**Exercise description:** All records should be written out again exactly.

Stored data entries
^^^^^^^^^^^^^^^^
/-- BUF_PARAM_WRITE (R181). -/
def execBufParamWrite (acc : Accessor) (n : Fin 1024) (p : BufParam) (v : Nat) (s : State) : Out :=
  .next (writeParam s acc (bufReg p) n.val v (fun t =>
    if t.bufBusy n.val then t.refuse Code.bufBusy
    else
      let u := t.setReg (bufReg p) n.val v
      if !comboOk (u.reg .BUF_KIND n.val) (u.reg .BUF_FORMAT n.val) (u.reg .BUF_STORE n.val) then
        t.refuse Code.odRange
      else u.cond (bufFrees p) (fun w => w.setBank n.val 0 none)))

/-- The frame number BUF_CTRL OPEN gives (R182). -/
def State.openFrame (s : State) (n : Nat) : Nat :=
  match s.roleFrame n 0, s.roleFrame n 1 with
  | none, none => 0
  | some f, none => (f + 1) % 2 ^ 32
  | none, some f => (f + 1) % 2 ^ 32
  | some f, some g => ((if 0 < sdiff32 f g then f else g) + 1) % 2 ^ 32

/-- BUF_CTRL_OPEN (R182). -/
def execBufCtrlOpen (acc : Accessor) (n : Fin 1024) (s : State) : Out :=
  .next (writeParam s acc .BUF_CTRL n.val 1 (fun t =>
    if t.reg .BUF_KIND n.val = 0 then t.refuse Code.odRange
    else if (t.bankOf n.val 2).isSome || (t.bankOf n.val 3).isSome then t.refuse Code.bufBusy
    else match t.freeBank n.val with
      | none => t.refuse Code.bufBusy
      | some k => t.openFill n.val k (t.openFrame n.val)))

/-- BUF_CTRL_SEAL (R182, R189). -/
def execBufCtrlSeal (acc : Accessor) (n : Fin 1024) (s : State) : Out :=
  .next (writeParam s acc .BUF_CTRL n.val 2 (fun t =>
    if (t.bankOf n.val 2).isSome then t.sealFill n.val else t.refuse Code.bufBusy))

/-- BUF_CTRL_DISCARD (R182): tiles that wait for it are dropped with it. -/
def execBufCtrlDiscard (acc : Accessor) (n : Fin 1024) (s : State) : Out :=
  .next (writeParam s acc .BUF_CTRL n.val 3 (fun t =>
    match t.bankOf n.val 2 with
    | none => t.refuse Code.bufBusy
    | some k =>
      (({ t with ingest := t.ingest.filter (fun x => !(x.buf == n.val && x.bank == k)) } : State).setBank
        n.val 2 none).setReg .iBUF_SEAL n.val 0))

/-- SEAL_COMPLETE (R182, R190): decoding and concealment of the SEALING bank have ended. The copies
of a HOST buffer wait while the firmware restarts (R496), and all while the channels do not serve (R296). -/
def execSealComplete (n : Fin 1024) (seen : Seen) (s : State) : Out :=
  if (s.bankOf n.val 3).isNone || !s.storeServes || (s.reg .BUF_SOURCE n.val == 0x100 && s.reg .iPHASE 0 != 1)
      || s.ingest.any (fun t => t.buf == n.val && s.bankOf n.val 3 == some t.bank) then .next s
  else .next (((s.see seen).completeSeal n.val).see s.seen)

/-! ## Stream packets (R184 to R187) -/

/-- The fields of a packet header (R184). -/
structure PacketHead where
  magic : Nat
  ver : Nat
  type : Nat
  session : Nat
  buffer : Nat
  seq : Nat
  frame : Nat
  tileFirst : Nat
  count : Nat
  flags : Nat
  group : Nat
  rsvd : Nat
  deriving DecidableEq, Repr

/-- The header of a packet's first 32 bytes. -/
def PacketHead.ofBytes (p : List Byte) : PacketHead :=
  let w := leAt p 0 32
  ⟨bits w 15 0, bits w 23 16, bits w 31 24, bits w 47 32, bits w 63 48, bits w 95 64, bits w 127 96,
    bits w 159 128, bits w 175 160, bits w 183 176, bits w 207 192,
    bits w 255 208 + bits w 191 184 + bits w 183 177⟩

/-- Cuts `count` whole Husk tiles, each its own LEN × 8 bytes, from the front of a list; `none` where
they run out or a length is 0. -/
def takeTiles : Nat → List Byte → Option (List (List Byte) × List Byte)
  | 0, bs => some ([], bs)
  | k + 1, bs =>
    let len := 8 * (Husk.Header.ofWord (leAt bs 0 8)).len
    if bs.length < 8 ∨ len = 0 ∨ bs.length < len then none
    else match takeTiles k (bs.drop len) with
      | none => none
      | some (ts, rest) => some (bs.take len :: ts, rest)

/-- The body of a packet without its tag. -/
def packetBody (p : List Byte) (h : PacketHead) : List Byte :=
  if h.flags % 2 = 1 then (p.drop 32).take (p.length - 48) else p.drop 32

/-- The tiles of a packet whose header and lengths are right (R185 order 1); `none` otherwise. -/
def packetTiles (p : List Byte) (h : PacketHead) : Option (List (List Byte)) :=
  let tag := if h.flags % 2 = 1 then 16 else 0
  if h.magic ≠ 0x4C50 ∨ h.ver ≠ 1 ∨ h.rsvd ≠ 0 ∨ p.length < 32 + tag ∨ 9216 < p.length then none
  else if h.type = 1 then
    if h.count < 1 ∨ 64 < h.count ∨ h.group ≠ 0xFFFF then none
    else match takeTiles h.count (packetBody p h) with
      | some (ts, []) => some ts
      | _ => none
  else if h.type = 2 then
    if h.count = 0 ∧ (h.group < 16 ∨ h.group = 0xFFFF) ∧ packetBody p h = [] then some [] else none
  else none

/-- Whether the tag of a packet matches under its session's key (R184). -/
def State.tagOk (s : State) (slot : Nat) (p : List Byte) : Bool :=
  let sess := s.reg .STR_SESSION slot
  s.reg .iSS_KEYED sess == 1 &&
    (Sha.hmac (leBytes 32 (s.reg .iSS_KEY sess)) (p.take (p.length - 16))).take 16
      == p.drop (p.length - 16)

/-- Whether a SEQ fails the replay check of R185. -/
def State.replayed (s : State) (slot seq : Nat) : Bool :=
  let high := s.reg .iSEQ_HIGH slot
  high != 0 && (decide (sdiff32 seq (high - 1) ≤ -1024) || s.replay.contains (slot, seq))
^^^^^^^^^^^^^^^^
**Response for this exercise:**
/-- BUF_PARAM_WRITE (R181). -/
def execBufParamWrite (acc : Accessor) (n : Fin 1024) (p : BufParam) (v : Nat) (s : State) : Out :=
  .next (writeParam s acc (bufReg p) n.val v (fun t =>
    if t.bufBusy n.val then t.refuse Code.bufBusy
    else
      let u := t.setReg (bufReg p) n.val v
      if !comboOk (u.reg .BUF_KIND n.val) (u.reg .BUF_FORMAT n.val) (u.reg .BUF_STORE n.val) then
        t.refuse Code.odRange
      else u.cond (bufFrees p) (fun w => w.setBank n.val 0 none)))

/-- The frame number BUF_CTRL OPEN gives (R182). -/
def State.openFrame (s : State) (n : Nat) : Nat :=
  match s.roleFrame n 0, s.roleFrame n 1 with
  | none, none => 0
  | some f, none => (f + 1) % 2 ^ 32
  | none, some f => (f + 1) % 2 ^ 32
  | some f, some g => ((if 0 < sdiff32 f g then f else g) + 1) % 2 ^ 32

/-- BUF_CTRL_OPEN (R182). -/
def execBufCtrlOpen (acc : Accessor) (n : Fin 1024) (s : State) : Out :=
  .next (writeParam s acc .BUF_CTRL n.val 1 (fun t =>
    if t.reg .BUF_KIND n.val = 0 then t.refuse Code.odRange
    else if (t.bankOf n.val 2).isSome || (t.bankOf n.val 3).isSome then t.refuse Code.bufBusy
    else match t.freeBank n.val with
      | none => t.refuse Code.bufBusy
      | some k => t.openFill n.val k (t.openFrame n.val)))

/-- BUF_CTRL_SEAL (R182, R189). -/
def execBufCtrlSeal (acc : Accessor) (n : Fin 1024) (s : State) : Out :=
  .next (writeParam s acc .BUF_CTRL n.val 2 (fun t =>
    if (t.bankOf n.val 2).isSome then t.sealFill n.val else t.refuse Code.bufBusy))

/-- BUF_CTRL_DISCARD (R182): tiles that wait for it are dropped with it. -/
def execBufCtrlDiscard (acc : Accessor) (n : Fin 1024) (s : State) : Out :=
  .next (writeParam s acc .BUF_CTRL n.val 3 (fun t =>
    match t.bankOf n.val 2 with
    | none => t.refuse Code.bufBusy
    | some k =>
      (({ t with ingest := t.ingest.filter (fun x => !(x.buf == n.val && x.bank == k)) } : State).setBank
        n.val 2 none).setReg .iBUF_SEAL n.val 0))

/-- SEAL_COMPLETE (R182, R190): decoding and concealment of the SEALING bank have ended. The copies
of a HOST buffer wait while the firmware restarts (R496), and all while the channels do not serve (R296). -/
def execSealComplete (n : Fin 1024) (seen : Seen) (s : State) : Out :=
  if (s.bankOf n.val 3).isNone || !s.storeServes || (s.reg .BUF_SOURCE n.val == 0x100 && s.reg .iPHASE 0 != 1)
      || s.ingest.any (fun t => t.buf == n.val && s.bankOf n.val 3 == some t.bank) then .next s
  else .next (((s.see seen).completeSeal n.val).see s.seen)

/-! ## Stream packets (R184 to R187) -/

/-- The fields of a packet header (R184). -/
structure PacketHead where
  magic : Nat
  ver : Nat
  type : Nat
  session : Nat
  buffer : Nat
  seq : Nat
  frame : Nat
  tileFirst : Nat
  count : Nat
  flags : Nat
  group : Nat
  rsvd : Nat
  deriving DecidableEq, Repr

/-- The header of a packet's first 32 bytes. -/
def PacketHead.ofBytes (p : List Byte) : PacketHead :=
  let w := leAt p 0 32
  ⟨bits w 15 0, bits w 23 16, bits w 31 24, bits w 47 32, bits w 63 48, bits w 95 64, bits w 127 96,
    bits w 159 128, bits w 175 160, bits w 183 176, bits w 207 192,
    bits w 255 208 + bits w 191 184 + bits w 183 177⟩

/-- Cuts `count` whole Husk tiles, each its own LEN × 8 bytes, from the front of a list; `none` where
they run out or a length is 0. -/
def takeTiles : Nat → List Byte → Option (List (List Byte) × List Byte)
  | 0, bs => some ([], bs)
  | k + 1, bs =>
    let len := 8 * (Husk.Header.ofWord (leAt bs 0 8)).len
    if bs.length < 8 ∨ len = 0 ∨ bs.length < len then none
    else match takeTiles k (bs.drop len) with
      | none => none
      | some (ts, rest) => some (bs.take len :: ts, rest)

/-- The body of a packet without its tag. -/
def packetBody (p : List Byte) (h : PacketHead) : List Byte :=
  if h.flags % 2 = 1 then (p.drop 32).take (p.length - 48) else p.drop 32

/-- The tiles of a packet whose header and lengths are right (R185 order 1); `none` otherwise. -/
def packetTiles (p : List Byte) (h : PacketHead) : Option (List (List Byte)) :=
  let tag := if h.flags % 2 = 1 then 16 else 0
  if h.magic ≠ 0x4C50 ∨ h.ver ≠ 1 ∨ h.rsvd ≠ 0 ∨ p.length < 32 + tag ∨ 9216 < p.length then none
  else if h.type = 1 then
    if h.count < 1 ∨ 64 < h.count ∨ h.group ≠ 0xFFFF then none
    else match takeTiles h.count (packetBody p h) with
      | some (ts, []) => some ts
      | _ => none
  else if h.type = 2 then
    if h.count = 0 ∧ (h.group < 16 ∨ h.group = 0xFFFF) ∧ packetBody p h = [] then some [] else none
  else none

/-- Whether the tag of a packet matches under its session's key (R184). -/
def State.tagOk (s : State) (slot : Nat) (p : List Byte) : Bool :=
  let sess := s.reg .STR_SESSION slot
  s.reg .iSS_KEYED sess == 1 &&
    (Sha.hmac (leBytes 32 (s.reg .iSS_KEY sess)) (p.take (p.length - 16))).take 16
      == p.drop (p.length - 16)

/-- Whether a SEQ fails the replay check of R185. -/
def State.replayed (s : State) (slot seq : Nat) : Bool :=
  let high := s.reg .iSEQ_HIGH slot
  high != 0 && (decide (sdiff32 seq (high - 1) ≤ -1024) || s.replay.contains (slot, seq))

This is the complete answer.